# TASK ITEM
Write out the line that contains "xs, 0 => xs" and every line after it through the end of the entries, exactly as given and with no other lines.

# RECORD SET
-- ==== Sys2Proof/Machine/Environment.lean ====
section
/-! DEFINITION. What happens between two AT instructions: explicit accesses, barriers, direct writes, RCW and RCWS
updates, TLB fills and evictions, branches, context changes (spec/20_memory.md R95 to R121; 41_hardening.md R226 to
R235; 46_disabled_stages.md R433 to R437; 70_reset_and_hazards.md R570 to R577; 10_state.md R70). -/

namespace Sys2Proof.Machine

/-! ### Requests of the current context (R24, R532) -/

/-- The request an access of the current context makes; `none` where there is no Security state (R37). -/
def contextRequest (s : State) (r : SysRegs) (acc : Access) (va : Word) (purpose : Purpose) : Option Request :=
  match stateAt s.launch r s.el with
  | none => none
  | some ss =>
    some { el := s.el, ss := ss, regime := regimeOf r ss s.el, va := va, acc := acc
           stage1Only := false, purpose := purpose, form := none }

/-- A data access as an explicit access makes it; an access made at EL0 is unprivileged (R24). Whether it considers
PSTATE.PAN is an input of the access, on which the source is silent (R52; DESIGN CHOICE, log 68). -/
def dataAccess (s : State) (a : ExplicitAccess) (kind : AccessKind) : Access :=
  { kind := kind, privileged := a.privileged && s.el != .el0, gcs := a.gcs, usePan := a.usePan
    checkPerms := true }

/-- An instruction fetch of the current context (R24). It does not consider PSTATE.PAN, on which the source is silent
(R52; DESIGN CHOICE, log 68). -/
def fetchAccess (s : State) : Access :=
  { kind := .fetch, privileged := s.el != .el0, gcs := false, usePan := false, checkPerms := true }

/-- The answer of a translation: its result or its fault record, which an embedding PE model delivers
(R500, R525); what it read is recorded. -/
def answerTranslation (s : State) (x : Traced TransOk) : Host.Outcome State Fault Refusal :=
  match x.2 with
  | .ok t => .next ((s.noteWalk x.1).answer (.translation (.ok t)))
  | .mmu f => .next ((s.noteWalk x.1).answer (.translation (.fault f)))
  | .stop f => .fault f
  | .refuse f => .refused f

/-- Translate an address as an access of the current context. -/
def doTranslate (s : State) (acc : Access) (va : Word) (purpose : Purpose) :
    Host.Outcome State Fault Refusal :=
  match contextRequest s (regsView s purpose) acc va purpose with
  | none => .refused .noSecurityState
  | some q => answerTranslation s (translateAddress s q)

/-! ### Explicit accesses (R13, R84, R95, R512) -/

/-- The size of an explicit access in bytes. -/
def ExplicitAccess.bytes (a : ExplicitAccess) : Nat := 2 ^ a.size.val

/-- The access is aligned: its VA is a multiple of its whole size. Which explicit accesses are misaligned is not in
the source (N26); that these alone are aligned, and that an aligned one gives no Alignment fault, is the model's
choice (R512; DESIGN CHOICE, log 48). -/
def ExplicitAccess.aligned (a : ExplicitAccess) : Bool := a.va.toNat % a.bytes == 0

/-- What an explicit access does at its place: read, or write these bytes. -/
inductive AccessData where
  | load
  | store (bs : List Byte)
  deriving DecidableEq, Repr, Inhabited

/-- The kind of access (R24). -/
def AccessData.kind : AccessData → AccessKind
  | .load => .read
  | .store _ => .write

/-- A part of an access that is made at one place: its first byte's number in the access and key, its size, and
the attributes its translation gave. -/
structure AccessPart where
  offset : Nat
  key : Nat
  bytes : Nat
  attrs : Attrs
  deriving DecidableEq, Repr, Inhabited

/-- The record of an Alignment fault of an access: it "belongs to the access, not to the translation" (R512);
its level and stage are the model's choice (DESIGN CHOICE, log 48). -/
def alignmentFault : MmuFault := ⟨.alignment, 0, .s1, .alignment⟩

/-- The Alignment fault a misaligned access may give, judged "from the access size and the memory type of the
result" by a free function (R421, R512, U10). -/
def ExplicitAccess.judge (a : ExplicitAccess) (s : State) (kind : AccessKind) (t : TransOk) : Option MmuFault :=
  if !a.aligned && Config.alignmentFault s.draws t.attrs a.va a.bytes kind then some alignmentFault else none

/-- The place of a part that a translation gave: it must exist, and no walk may have read it with other
attributes (R93, R579, D16). -/
def partPlace (s : State) (x : Traced TransOk) (o n : Nat) : Traced AccessPart :=
  x.bind fun t =>
    Traced.pure
      (if !physExists s.launch t.space t.oa n then .stop (.noSuchAddress t.space t.oa)
       else if tableMismatch (s.noteWalk x.1).tableReads (memKey t.space t.oa) n t.attrs then
         .refuse .mismatchedAttributes
       else .ok ⟨o, memKey t.space t.oa, n, t.attrs⟩)

/-- Translate the address of `n` bytes of an access from its byte `o` on. The address wraps past 2^64 - 1, on
which the source is silent (DESIGN CHOICE, log 48). -/
def accessPart (s : State) (a : ExplicitAccess) (kind : AccessKind) (o n : Nat) : Traced AccessPart :=
  match contextRequest s (regsView s .explicit) (dataAccess s a kind) (a.va + BitVec.ofNat 64 o) .explicit with
  | none => Traced.pure (.refuse .noSecurityState)
  | some q => partPlace s (translateJudged s q (a.judge s kind)) o n

/-- What an access in progress has done: the walks' lookups, and its parts. -/
structure Progress where
  notes : List LookupNote
  parts : List AccessPart
  deriving DecidableEq, Repr

/-- A part of an access is made: the access is recorded; what a read returned is ordered (R100), and a written
part is one write, pending until a DSB (R95, R96). -/
def State.makePart (s : State) (simd : Bool) (data : AccessData) (p : AccessPart) : State :=
  match data with
  | .load => (s.noteRead p.key p.bytes simd).noteSoft p.key p.bytes p.attrs false
  | .store bs =>
    (s.noteSoft p.key p.bytes p.attrs true).addWrite
      { cells := cellsFrom p.key ((bs.drop p.offset).take p.bytes), reduced := false, own := true, simd := simd
        readBack := false, settled := false }

/-- The state with what an access did. -/
def State.makeParts (s : State) (simd : Bool) (data : AccessData) (m : Progress) : State :=
  m.parts.foldl (fun s p => s.makePart simd data p) (s.noteWalk m.notes)

/-- The parts of an access, each its first byte's number and its size: one for an aligned access. A misaligned one
is an access to each of its bytes, in a free order: the source does not say what it does (N26; DESIGN CHOICE, log
48). -/
def accessPieces (s : State) (a : ExplicitAccess) : List (Nat × Nat) :=
  if a.aligned then [(0, a.bytes)]
  else reorder ((List.range a.bytes).map fun o => (o, 1)) (Config.choose s.draws .byteOrder)

/-- Make the parts of an access one after another. The walk of a part may observe what the parts before it wrote
or not (R95); that is not ordered before it by FEAT_ETS2 and FEAT_ETS3, as a write by a SIMD instruction is not:
the parts are of one instruction, and these features order one before a later one (R100). All parts read the
registers in one view (R99; DESIGN CHOICE, log 25). A part that faults is not made, nor are those after it, and
those before it stay made: which fault is reported, and which bytes are written before it, depends on the free
order of the parts alone (R84, N38; DESIGN CHOICE, log 48). -/
def accessLoop (s : State) (a : ExplicitAccess) (data : AccessData) :
    List (Nat × Nat) → Progress → Progress × Res Unit
  | [], m => (m, .ok ())
  | (o, n) :: rest, m =>
    let x := accessPart (s.makeParts true data m) a data.kind o n
    let notes := m.notes ++ x.1
    match x.2 with
    | .ok p => accessLoop s a data rest ⟨notes, m.parts ++ [p]⟩
    | .mmu f => (⟨notes, m.parts⟩, .mmu f)
    | .stop f => (⟨notes, m.parts⟩, .stop f)
    | .refuse f => (⟨notes, m.parts⟩, .refuse f)

/-- An explicit access: its answer, or its fault record, which an embedding PE model delivers (R500, R525). -/
def doAccess (s : State) (a : ExplicitAccess) (data : AccessData) (answer : List AccessPart → Output) :
    Host.Outcome State Fault Refusal :=
  let x := accessLoop s a data (accessPieces s a) ⟨[], []⟩
  match x.2 with
  | .ok _ => .next ((s.makeParts a.simd data x.1).answer (answer x.1.parts))
  | .mmu f => .next ((s.makeParts a.simd data x.1).answer (.translation (.fault f)))
  | .stop f => .fault f
  | .refuse f => .refused f

/-- The value that the parts of a read returned: the coherent bytes, little-endian (D20). -/
def loadedValue (s : State) (ps : List AccessPart) : Nat :=
  (ps.map fun p => littleEndian (coherentBytes s p.key p.bytes) * 256 ^ p.offset).sum

/-- `MemRead` (R13). -/
def doRead (s : State) (a : ExplicitAccess) : Host.Outcome State Fault Refusal :=
  doAccess s a .load fun ps => .loaded (BitVec.ofNat 128 (loadedValue s ps))

/-- `MemWrite` (R13). -/
def doWrite (s : State) (a : ExplicitAccess) (v : BitVec 128) : Host.Outcome State Fault Refusal :=
  doAccess s a (.store (bytesOfValue a.bytes v.toNat)) fun _ => .none

/-- A write by another agent (R545), of Reduced Coherence where it is another PE's RCWS with PTTWI 1 (R113): the
event says so, since that PE is outside the machine, whatever features and PTTWI bits this PE has (DESIGN CHOICE, log
27). The walks of a regime whose PTTWI is read-only 0 on this PE cannot ignore it (R117). -/
def doOtherWrite (s : State) (sp : Space) (pa : PAddr) (bytes : List Byte) (reduced : Bool) :
    Host.Outcome State Fault Refusal :=
  if physExists s.launch sp pa.toNat bytes.length then
    .next ((s.addWrite
      { cells := cellsFrom (memKey sp pa.toNat) bytes, reduced := reduced, own := false, simd := false
        readBack := false, settled := false }).answer .none)
  else .fault (.noSuchAddress sp pa.toNat)

/-! ### Barriers and system registers (R96 to R103, R573, R577) -/

/-- The writes of other agents, which their barrier orders. -/
def PendingWrite.others (w : PendingWrite) : Bool := !w.own

/-- The write, settled where the barrier orders it. -/
def PendingWrite.settleBy (ord : PendingWrite → Bool) (w : PendingWrite) : PendingWrite :=
  { w with settled := w.settled || ord w }

/-- The writes that satisfy `ord` are ordered before all reads to come: what these observe for certain goes
into memory, and what they may still observe or not goes on waiting: of the Reduced Coherence writes to a
location the last one alone (R96, R115), settled for the walks that R115 does not apply to (R117). -/
def State.settle (s : State) (ord : PendingWrite → Bool) : State :=
  { s with
    mem := commitWrites s.mem (orderedPart ord s.pendingWrites)
    pendingWrites :=
      ((openPart ord s.pendingWrites).filter fun w => !w.cells.isEmpty).map (PendingWrite.settleBy ord) }

/-- A Context synchronization event (R99, R577). -/
def State.sync (s : State) : State := { s with regs := syncedRegs s, pendingRegs := [], parStale := [] }

/-- A direct write of a system register (R99). Any register may be written at every Exception level, and is held also
where the PE has not the Exception level or the feature it belongs to (SCR_EL3 without EL3, R37): the source gives no
access Exception level and no outcome of such a write (R25, R530; DESIGN CHOICE, log 66). -/
def State.directWrite (s : State) (w : SysWrite) : State := { s with pendingRegs := s.pendingRegs ++ [w] }

/-! ### RCW and RCWS updates (R113 to R118, R226 to R235) -/

/-- The value of PTTWI an RCWS write uses: the regime's, or one a TLB entry of the regime has cached
(R113, R114, R117, R118). -/
def pttwiUsed (s : State) (r : SysRegs) (g : Regime) (ss : SecState) : Bool :=
  pttwiWritable s.launch r g ss &&
    pick s.draws .pttwi (pttwiOf s.launch r g ss)
      ((s.tlb.filter fun t => t.cfg.stage == .s1 && t.cfg.regime == g && t.cfg.ss == ss).map (·.cfg.pttwi))

/-- The bytes of a descriptor: 8, or 16 for a VMSAv9-128 one (R81). -/
def rcwBytes (wide : Bool) : Nat := if wide then 16 else 8

/-- The old value an update reads, in the byte order of the regime's descriptors. -/
def rcwOld (s : State) (ee wide : Bool) (k : Nat) : Raw :=
  BitVec.ofNat 128 (valueOfBytes ee (coherentBytes s k (rcwBytes wide)))

/-- The new value, cut to the size of the descriptor. -/
def rcwNew (wide : Bool) (new : Raw) : Raw := if wide then new else BitVec.ofNat 128 (new.toNat % 2 ^ 64)

/-- The update may be made (R226). -/
def rcwAllowed (s : State) (r : SysRegs) (g : Regime) (sw wide : Bool) (old new : Raw) : Bool :=
  if sw then rcwsMayUpdate (rcwCheckOf s.launch r g wide old new)
  else rcwMayUpdate (rcwCheckOf s.launch r g wide old new)

/-- An RCW or RCWS instruction that would replace a descriptor: "When the function is false memory keeps
`old`" (R226); the regime is that of the executing context (R235). It is an access of software to the tables
(R93). It executes at every Exception level, EL0 among them: the source does not say at which it may (R235, R530, N33;
DESIGN CHOICE, log 49). -/
def doRcw (s : State) (sw wide : Bool) (sp : Space) (slot : Nat) (new : Raw) (attrs : Attrs) :
    Host.Outcome State Fault Refusal :=
  if !s.launch.featThe then undefinedInstruction
  else
    let r := regsView s .explicit
    match stateAt s.launch r s.el with
    | none => .refused .noSecurityState
    | some ss =>
      let g := regimeOf r ss s.el
      let n := rcwBytes wide
      let k := memKey sp (slot * n)
      let read := (s.noteRead k n false).noteSoft k n attrs
      if !physExists s.launch sp (slot * n) n then .fault (.noSuchAddress sp (slot * n))
      else if tableMismatch s.tableReads k n attrs then .refused .mismatchedAttributes
      else if rcwAllowed s r g sw wide (rcwOld s (sctlrOf r g).ee wide k) (rcwNew wide new) then
        .next (((read true).addWrite
          { cells := cellsFrom k (bytesOfDesc (sctlrOf r g).ee n (rcwNew wide new).toNat)
            reduced := sw && pttwiUsed s r g ss, own := true, simd := false
            readBack := false, settled := false }).answer (.rcwUpdated true))
      else .next ((read false).answer (.rcwUpdated false))

/-! ### The TLB (R70, D10) -/

/-- The elements whose number is in `keep`. -/
def keepBits {α : Type} : List α → Nat → List α
  | [], _ => []
  | x :: xs, keep => if keep.testBit 0 then x :: keepBits xs (keep / 2) else keepBits xs (keep / 2)

/-- The list without its element number `n`. -/
def dropAt {α : Type} : List α → Nat → List α
  | [], _ => []
  | _ :: xs, 0 => xs
  | x :: xs, n + 1 => x :: dropAt xs n

/-- The Exception level whose accesses a TLB fill of a regime stands for. -/
def fillLevel (g : Regime) (privileged : Bool) : EL :=
  match g with
  | .el10 => if privileged then .el1 else .el0
  | .el20 => if privileged then .el2 else .el0
  | .el2 => .el2
  | .el3 => .el3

# ANSWER SECTION
  | _ :: xs, 0 => xs
  | x :: xs, n + 1 => x :: dropAt xs n

/-- The Exception level whose accesses a TLB fill of a regime stands for. -/
def fillLevel (g : Regime) (privileged : Bool) : EL :=
  match g with
  | .el10 => if privileged then .el1 else .el0
  | .el20 => if privileged then .el2 else .el0
  | .el2 => .el2
  | .el3 => .el3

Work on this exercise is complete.